Daire kapısının önüne gitti. O anda çağrı kabul edilse ve görüşme başlasa da bir sorun olmazdı. Eiffel'in evi olabilecek en küçük stüdyo dairelerden biri olduğu için, dairenin banyo haricinde kalan kısmı odadan hallice büyük olduğu için asla sorun olmazdı. Kapı kolunun altına sığınıp ekrandaki kişinin kulağına fısıldayabilirdi ve karşı tarafta onu net olarak duyabilirdi.
O anda kapı kolunun altına sığınamazdı, temizlik botu infilak ettiği için her yer kül rengindeki bir tozla kaplanmıştı. Evinde o renkte bir kir olamayacağını biliyordu. Bot temizlemek adına kiri içindeki hazneye hapsederken o kire ne yapıyor olabilirdi ki rengi küle dönüyordu? Yere çöktü, olmayan büyüteciyle ama olan dikkatiyle robotu inceledi.
Öncelikle olay yerindeki kurbanı yerden kaldırdı. Evin mutfak tarafına, o anda durduğu konumun sağındaki duvara döndü ve tezgaha koydu. Mikrofiber bez ile robotun üzerindeki tozları sildi. Tamamen arındırmadığını bilse de yeterince temizlemiş olduğunu gördüğünde arkasında kalan ve bilgisayar masasının sağında kalan atölye masasına koydu robotu.
Tamir etmeyecekti ama belki tamir edecekmiş gibi yapmak bile işe yarayabilirdi.
İnfilak etmiş bir robot çevresindekileri anlayamazdı ama umutsuzluğun o denli derinliğine düşmemiş biri de Eiffel'i anlayamazdı.
Bilgisayardan hala bip sesleri gelmeye devam ediyordu. Bip sesinin rahatsız ediciliği her bip ile hem artıyor hem de düşüyordu. Rahatsız ediciliği azalıyordu; duymaya alışıyordu, rahatsız ediciliği artıyordu; her bip sesiyle ekranın patlamaya hazırlanan bir bomba olduğuna dair onun inancı zihnine lehimleniyordu.

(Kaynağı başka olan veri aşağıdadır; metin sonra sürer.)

-- ==== Sys2Proof/Machine/Tick.lean ====
section
/-! DEFINITION. The Acquisition Loop (spec/44_acquisition_tick.md): the tick as R144 writes it, one
definition per phase of R142, and the operations that call a collaborator, taken alone. -/

namespace Sys2Proof.Machine

/-! ## The tick -/

/-- Step 4 on the snapshot of a state (R138, R139): if the length exceeds 1, XCORR over the full series and
PUBLISH of the last elements, the series and the result; then step 5. -/
def renderSnapshot (cleared : Bool) (s : State) : Host.Outcome State Fault Refusal :=
  if h : 1 < s.sa.length then
    if e : s.sa.length = s.sb.length then
      match xcorr s.sa s.sb with
      | none => .next (earlyOut .engineMisuse (s.perform .xcorr))
      | some r =>
          let ra := s.sa.getLast (List.ne_nil_of_length_pos (by omega))
          let rb := s.sb.getLast (List.ne_nil_of_length_pos (by omega))
          .next (finishTick .published (publishOp ⟨ra, rb, s.sa, s.sb, r⟩ (s.perform .xcorr)))
    else .refused (.unequalLengths s.sa.length s.sb.length)
  else .next (finishTick (if cleared then .cleared else .appended) s)

/-- Step 4, in `Rendering` (R142): SNAPSHOT, then what follows from it. -/
def tickRender (cleared : Bool) (s : State) : Host.Outcome State Fault Refusal :=
  renderSnapshot cleared ((s.setPhase .rendering).perform .snapshot)

/-- The append of step 3, in `Buffering`: `cleared` is the test `COUNT = 1000` before it (R144). -/
def tickAppend (fa fb : U16) (s : State) : Host.Outcome State Fault Refusal :=
  tickRender (s.count.val == params.capacity)
    (appendBoth fa fb ((s.setPhase .buffering).perform .append))

/-- The filter of step 3, in `Filtering` (R136, R137): both LAST reads, then both FILTER evaluations on them.
If one of the two would raise, the tick ends `PrevUndefined` before either (R144, conflict C9). -/
def tickFilter (a b : U16) (s : State) : Host.Outcome State Fault Refusal :=
  let s := ((s.setPhase .filtering).perform .last).perform .last
  match filterValue a (lastOf .A s), filterValue b (lastOf .B s) with
  | some fa, some fb => tickAppend fa fb ((s.perform .filter).perform .filter)
  | some _, none => .next (earlyOut .prevUndefined s)
  | none, some _ => .next (earlyOut .prevUndefined s)
  | none, none => .next (earlyOut .prevUndefined s)

/-- The decode of step 3, in `Decoding`. -/
def tickDecode (buf : List Byte) (s : State) : Host.Outcome State Fault Refusal :=
  let s := (s.setPhase .decoding).perform .decode
  match decodeFrame buf with
  | none => .next (earlyOut .incompleteFrame s)
  | some (a, b) => tickFilter a b s

/-- Step 2, in `Waiting`: READ4, and `ShortRead` where it gave fewer than 4 bytes (R157). -/
def tickRead (rd : List Byte) (s : State) : Host.Outcome State Fault Refusal :=
  let s := read4Op rd s
  if rd.length < params.frameBytes then .next (earlyOut .shortRead s) else tickDecode rd s

/-- `TICK(avail, rd)` (R144). Step 1, in `Waiting`: POLL, and `SourceNotReady` where fewer than 4 bytes are
available, in which case `rd` is not looked at (R156, R166). -/
def tick (avail : Nat) (rd : List Byte) (s : State) : Host.Outcome State Fault Refusal :=
  let s := pollOp avail ((s.perform .tick).setPhase .waiting)
  if avail < params.frameBytes then .next (earlyOut .sourceNotReady s) else tickRead rd s

/-- TICK (R144). A read of more than 4 bytes cannot be presented and is refused (R35, decision D13). -/
def execTick (avail : Nat) (rd : List Byte) (s : State) : Host.Outcome State Fault Refusal :=
  if params.frameBytes ≤ avail ∧ params.frameBytes < rd.length then .refused (.overlongRead rd.length)
  else tick avail rd s

/-- FRAME (R79): `TICK avail=4 read=<ENCODE(a, b)>`. -/
def execFrame (a b : U16) (s : State) : Host.Outcome State Fault Refusal :=
  tick params.frameBytes (encodeFrame a b) s

/-! ## The collaborator operations, taken alone -/

/-- POLL (R134): the source's answer; the source is not changed. -/
def execPoll (s : State) : Host.Outcome State Fault Refusal :=
  .next ((pollOp (srcAvail s) s).drawn.answer (.avail (srcAvail s)))

/-- READ4 (R135): the source's answer, whose bytes the source loses. -/
def execRead4 (s : State) : Host.Outcome State Fault Refusal :=
  .next ((read4Op (srcBytes s) s).drawn.consumed.answer (.bytes (srcBytes s)))

/-- PUBLISH (R139): one call to the display, which cannot refuse. -/
def execPublish (ra rb : U16) (a b : List U16) (r : CorrResult) (s : State) :
    Host.Outcome State Fault Refusal :=
  .next ((publishOp ⟨ra, rb, a, b, r⟩ s).answer .nothing)

/-- REPORT (R140): one call to the console/log. -/
def execReport (k : ErrorKind) (s : State) : Host.Outcome State Fault Refusal :=
  .next ((reportOp k s).answer .nothing)

/-- RESCHED (R141): one request to the Scheduler. -/
def execResched (s : State) : Host.Outcome State Fault Refusal :=
  .next ((reschedOp s).answer .nothing)

end Sys2Proof.Machine
end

Ekranın başına geçti ve çağrıyı sonlandırdı. Nerede olursan ol ne yapıyor olursan ol bu görüşmemi açmalısın yazıp gönderdi. Mesaj gönderildi, mesaj karşı tarafa ulaştı ama karşıdan bir tepki gelmedi.
Sinirden, kırmızı kanepenin yanında ve bilgisayar koltuğunun arkasında kalan uzun ve alçak sehpayı tekmelemek istedi ama yapmadı. Sehpayı dövmek yerine yeri dövdü, aynı sonucu veren daha güvenli bir yolu kullanmak daha akıllıca olandı.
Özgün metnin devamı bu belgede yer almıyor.